Response from Endpoint

{
    "languages": [
        {
            "sourceLanguage": "gu",
            "targetLanguageList": [
                "bn"
            ]
        }
    ],
    "pipelineResponseConfig": [
        {
            "taskType": "asr",
            "config": [
                {
                    "serviceId": "ai4bharat/conformer-multilingual-indo_aryan-gpu--t4",
                    "modelId": "6411746056e9de23f65b5425",
                    "language": {
                        "sourceLanguage": "gu"
                    },
                    "domain": [
                        "general"
                    ]
                }
            ]
        },
        {
            "taskType": "translation",
            "config": [
                {
                    "serviceId": "ai4bharat/indictrans-fairseq-i2i-gpu--t4",
                    "modelId": "62023eeb3fc51c3fe32b8c5b",
                    "language": {
                        "sourceLanguage": "gu",
                        "targetLanguage": "bn"
                    }
                }
            ]
        },
        {
            "taskType": "tts",
            "config": [
                {
                    "serviceId": "ai4bharat/indic-tts-coqui-indo_aryan-gpu--t4",
                    "modelId": "636e60e586369150cb00432a",
                    "language": {
                        "sourceLanguage": "bn"
                    },
                    "supportedVoices": [
                        "male",
                        "female"
                    ]
                }
            ]
        }
    ],
    "pipelineInferenceAPIEndPoint": {
        "callbackUrl": "https://dhruva-api.bhashini.gov.in/services/inference/pipeline",
        "inferenceApiKey": {
            "name": "Authorization",
            "value": "m-LTAzxQVp6jjznmSR5RgKM"
        },
        "isMultilingualEnabled": true,
        "isSyncApi": true
    }
}

Now I know this is looking scary and there are a lot of things to keep track of. But let's understand it in simple way. We basically asked the pipeline "Can we use xyz service for xyz language?" We basically configured the pipeline for a specific task. If that task is not available in that language or in that specific order then you will recieve a "400 BAD REQUEST" error response. In normal cases pipeline responds with a very long response but we are interested in only 4 things in it.

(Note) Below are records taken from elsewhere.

/-! ### The Probe Window -/

/-- R165, R167, R82: a PROBE_ADDR write while busy is ignored and sets the error flag, otherwise it begins a transaction;
the two writable targets are an OPEN context's idle limit and a lane's priority 0..3, and every other target sets the error
flag and is left alone. Clearing `idleDue` is the model's choice (assumption log 11); so is that the restart reaches the count
that a fault would bring back (R28; assumption log 28). -/
def Obligations.ProbeTransactions : Prop :=
  (∀ (word : BitVec 11) (index : BitVec 5) (region : BitVec 3) (s : State),
     (s.probe.busy = true →
       exec (.probeRead word index region) s = .next { s with probe := { s.probe with err := true } } ∧
       exec (.probeWrite word index region) s = .next { s with probe := { s.probe with err := true } }) ∧
     (s.probe.busy = false →
       exec (.probeRead word index region) s =
         .next { s with probe := ⟨word, index, region, false, true, false, s.probe.data, s.probe.store⟩ } ∧
       exec (.probeWrite word index region) s =
         .next { s with probe := ⟨word, index, region, true, true, false, s.probe.data, s.probe.data⟩ }) ∧
     (let v := (s.registerValue 0x14).toNat
      v % 2 ^ 11 = s.probe.word.toNat ∧ v / 2 ^ 11 % 2 ^ 5 = s.probe.index.toNat ∧
      v / 2 ^ 16 % 2 ^ 3 = s.probe.region.toNat ∧ v / 2 ^ 24 % 2 = s.probe.isWrite.toNat ∧
      v / 2 ^ 30 % 2 = s.probe.err.toNat ∧ v / 2 ^ 31 = s.probe.busy.toNat)) ∧
  (∀ s : State, s.probe.busy = true → s.probe.isWrite = true →
     let r := s.probe.region.toNat
     let i := s.probe.index.toNat
     let n := s.probe.word.toNat
     let limit := s.probe.store.toNat % 65536
     (∀ h : i < 24, r = 1 → n = 15 → (s.ctxs[i]).state = .opened → ∃ t, exec .probeWriteStore s = .next t ∧
       t = { s with
         ctxs := modAt s.ctxs ⟨i, h⟩ fun c =>
           { c with idleLimit := limit, idleCount := if limit = 0 then c.idleCount else 0, idleDue := false }
         merge := t.merge
         probe := { s.probe with busy := false } } ∧
       (∀ m k u, s.holdsUndo m k u → t.merge = some { m with
         undo := some (if k.val = i ∧ limit ≠ 0 then { u with idleCount := 0 } else u) }) ∧
       ((∀ m k u, ¬ s.holdsUndo m k u) → t.merge = s.merge)) ∧
     (∀ (h : i < 16) (h' : s.probe.store.toNat < 4), r = 2 → n = 9 → exec .probeWriteStore s = .next { s with
       lanes := modAt s.lanes ⟨i, h⟩ fun n => { n with priority := ⟨s.probe.store.toNat, h'⟩ }
       probe := { s.probe with busy := false } }) ∧
     ((r = 1 → n = 15 → ∀ h : i < 24, (s.ctxs[i]).state ≠ .opened) →
       (r = 2 → n = 9 → i < 16 → 4 ≤ s.probe.store.toNat) →
       exec .probeWriteStore s = .next { s with probe := { s.probe with busy := false, err := true } }))

/-- R166, R168 (Table 10-9): the answer to a read transaction: every word of the table, and 0 with the error flag at an undefined
address. The monitor sets and the validated copy are read as bytes of their layouts (`LiveBlockAndLayout`,
`ValidRecipeInRange`), a cell as its halfword (`MapRowRoundTrip`). The last-use order holds eight entries, as
`TablesStayInRange` says. That the value is sampled in the event of the answer is the model's choice (assumption log 31). -/
def Obligations.ProbeReadAnswered : Prop :=
  ∀ s : State, s.probe.busy = true → s.probe.isWrite = false →
    let r := s.probe.region.toNat
    let i := s.probe.index.toNat
    let n := s.probe.word.toNat
    ∃ (w : Word) (bad : Bool),
      let is (v : Word) : Prop := bad = false ∧ w = v
      let num (v : Nat) : Prop := is (BitVec.ofNat 32 v)
      let int (v : Int) : Prop := is (BitVec.ofInt 32 v)
      let flag (b : Bool) : Prop := is (if b = true then 1 else 0)
      let bytes (bs : List Byte) (o : Nat) : Prop :=
        bad = false ∧ ∀ j < 4, w.extractLsb' (8 * j) 8 = bs.getD (o + j) 0
      exec .probeReadAnswer s =
        .next { s with probe := { s.probe with busy := false, err := s.probe.err || bad, data := w } } ∧
      (∀ h : i < 24, r = 1 →
        let c := s.ctxs[i]
        (n = 0 → num c.state.code) ∧ (n = 1 → num c.lane.val) ∧ (n = 2 → flag c.bound) ∧ (n = 3 → num c.lot.val) ∧
        (n = 4 → num c.recipeNumber) ∧ (n = 5 → num c.entry.val) ∧ (n = 6 → is c.tag) ∧ (n = 7 → is c.lastTouch) ∧
        (n = 8 → flag c.firstTouch.isSome) ∧ (n = 9 → is (c.firstTouch.getD 0)) ∧ (n = 10 → num c.tested) ∧
        (n = 11 → int c.good) ∧ (n = 12 → num c.touches) ∧ (n = 13 → num c.retests) ∧ (n = 14 → num c.idleCount) ∧
        (n = 15 → num c.idleLimit) ∧ (n = 16 → flag c.inMerge) ∧ (n = 17 → num c.cause.code) ∧
        (n = 18 → is c.generation) ∧ (n = 19 → c.winRow = none → is 0xFFFFFFFF) ∧
        (∀ y : RowId, n = 19 → c.winRow = some y → num y.val) ∧ (n = 20 → flag c.dirty) ∧
        (∀ j < 4, (n = 21 + j → bytes c.active.bytes (4 * j)) ∧ (n = 25 + j → bytes c.latched.bytes (4 * j))) ∧
        (∀ b : BinCode, n = 32 + b.val → int c.bins[b]) ∧
        (∀ p : SiteId, (n = 96 + p.val → num c.siteTested[p]) ∧ (n = 112 + p.val → num c.sitePass[p]) ∧
          (n = 128 + p.val → num c.run[p])) ∧
        (∀ y : RowId, n = 144 + y.val / 32 → bad = false ∧ w.getLsbD (y.val % 32) = c.rowsDone[y]) ∧
        ∀ j < 256, n = 160 + j → bad = false ∧
          w.toNat % 65536 = (c.cells.getD (2 * j) ⟨.outside, 0, 0, 0⟩).halfword ∧
          w.toNat / 65536 = (c.cells.getD (2 * j + 1) ⟨.outside, 0, 0, 0⟩).halfword) ∧
      (∀ h : i < 16, r = 2 →
        let l := s.lanes[i]
        (n = 0 → num l.state.code) ∧ (n = 1 → flag l.hold) ∧ (n = 2 → flag (decide (l.expected = .b))) ∧
        (l.inService = none → 3 ≤ n → n ≤ 5 → num 0) ∧
        (∀ v, l.inService = some v → (n = 3 → num (if v.half = .a then 1 else 2)) ∧ (n = 4 → num v.next) ∧
          (n = 5 → num v.count)) ∧
        (n = 6 → flag l.look.isSome) ∧ (n = 7 → l.ctx = none → is 0xFFFFFFFF) ∧
        (∀ k : CtxId, n = 7 → l.ctx = some k → num k.val) ∧ (n = 8 → num l.cause.code) ∧ (n = 9 → num l.priority.val) ∧
        (n = 10 → num l.capacity) ∧ (n = 11 → num l.halfA) ∧ (n = 12 → num l.halfB)) ∧
      (∀ h : i < 8, r = 3 →
        let c := s.cache[i]
        (n = 0 → num c.state.code) ∧ (n = 1 → num c.number) ∧ (n = 2 → num c.pins) ∧ (n = 3 → flag c.stale) ∧
        (n = 4 → flag c.dirty) ∧ (n = 5 → flag c.writing.isSome) ∧ (n = 6 → num (markCode c.mark)) ∧
        (∀ l : LaneId, n = 7 → bad = false ∧ w.getLsbD l.val = c.waiters[l] ∧ w.toNat < 2 ^ 16) ∧
        (n = 8 → int c.trendE) ∧ (n = 9 → num c.trendCnt) ∧ (n = 10 → flag c.deferred) ∧
        ∀ j < 1024, n = 64 + j → bytes c.copy.image (4 * j)) ∧
      (∀ e : EntryId, r = 3 → i = 8 → s.lastUse[n]? = some e → num e.val) ∧
      (∀ h : i < 8, r = 4 →
        let t := s.lots[i]
        (n = 0 → num t.state.code) ∧ (n = 1 → is t.id) ∧ (n = 2 → num t.recipe) ∧ (n = 3 → num t.wafersOpen) ∧
        (n = 4 → num t.wafersAll) ∧ (n = 5 → num t.tested) ∧ (n = 6 → int t.good) ∧ (n = 7 → flag t.lowFlag) ∧
        (n = 8 → num t.floor) ∧ (n = 9 → flag t.assertFlag) ∧ (n = 10 → flag t.holdFlag) ∧
        (n = 11 → num t.endingLane.val) ∧ ∀ b : BinCode, n = 16 + b.val → int t.bins[b]) ∧
      (r = 4 → i = 8 →
        (n = 0 → num s.closeQ.length) ∧ (n = 1 → flag (decide (s.closeUnit ≠ .idle))) ∧
        ∀ j < 32, n = 2 + j →
          (∀ k : CtxId, s.closeQ[j]? = some (.ctx k) → num (k.val + 2 ^ 8 + 2 ^ 12 * s.ctxs[k].cause.code)) ∧
          (∀ i : LotId, s.closeQ[j]? = some (.lot i) → num (i.val + 2 ^ 9)) ∧ (s.closeQ.length ≤ j → num 0)) ∧
      (r = 0 ∨ 4 < r ∨ r = 1 ∧ (24 ≤ i ∨ 29 ≤ n ∧ n < 32 ∨ 416 ≤ n) ∨ r = 2 ∧ (16 ≤ i ∨ 13 ≤ n) ∨
        r = 3 ∧ (8 < i ∨ i = 8 ∧ 8 ≤ n ∧ s.lastUse.length = 8 ∨ i < 8 ∧ (11 ≤ n ∧ n < 64 ∨ 1088 ≤ n)) ∨
        r = 4 ∧ (8 < i ∨ i = 8 ∧ 34 ≤ n ∨ i < 8 ∧ (12 ≤ n ∧ n < 16 ∨ 80 ≤ n)) → bad = true ∧ w = 0)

auth parameter key: This value is obtained from name parameter under inferenceApiKey under pipelineInferenceAPIEndPoint.
auth parameter value: This value is obtained from value parameter under inferenceApiKey under pipelineInferenceAPIEndPoint.
service id: This value is obtained from serviceId parameter under config under pipeLineResponseConfig
callbackUrl: This value is obtained from callbackUrl parameter under pipelineInferenceAPIEndPoint

This callbackUrl is the new endpoint where we will send the final api call. For this we need the 3 other things mentioned in above list and one audio data. You need to convert the audio data into base 64 and then send this base64 data to endpoint.

Additional Headers

Key	Value
auth parameter key	key obtained from pipeline response
auth parameter value	value obtained from pipeline response

Final Endpoint Call

Endpoint

callbackUrl obtained from pipeline response

Request Format

{
    "pipelineTasks": [
        {
            "taskType": "asr",
            "config": {
                "language": {
                    "sourceLanguage": "xx"
                },
                "serviceId": "xxxxx--ssssss-d-ddd--dddd",
                "audioFormat": "wav",
                "samplingRate": 16000
            }
        }
    ],
    "inputData": {
        "input": [
            {
                "source": null
            }
        ],
        "audio": [
            {
                "audioContent": "{{generated_base64_content}}"
            }
        ]
    }
}

Finally after doing all this this api's response is neither fast nor accurate. You can check it's implementation in this repo.. Obviously this was very complicated. I tried my best to keep it as simple as possible. I left out some details that are not important for beginners.

If you hate your life and you decided to implement this api and you are getting any error that is not mentioned in my brief documentation then you can read the complete documentation on this website.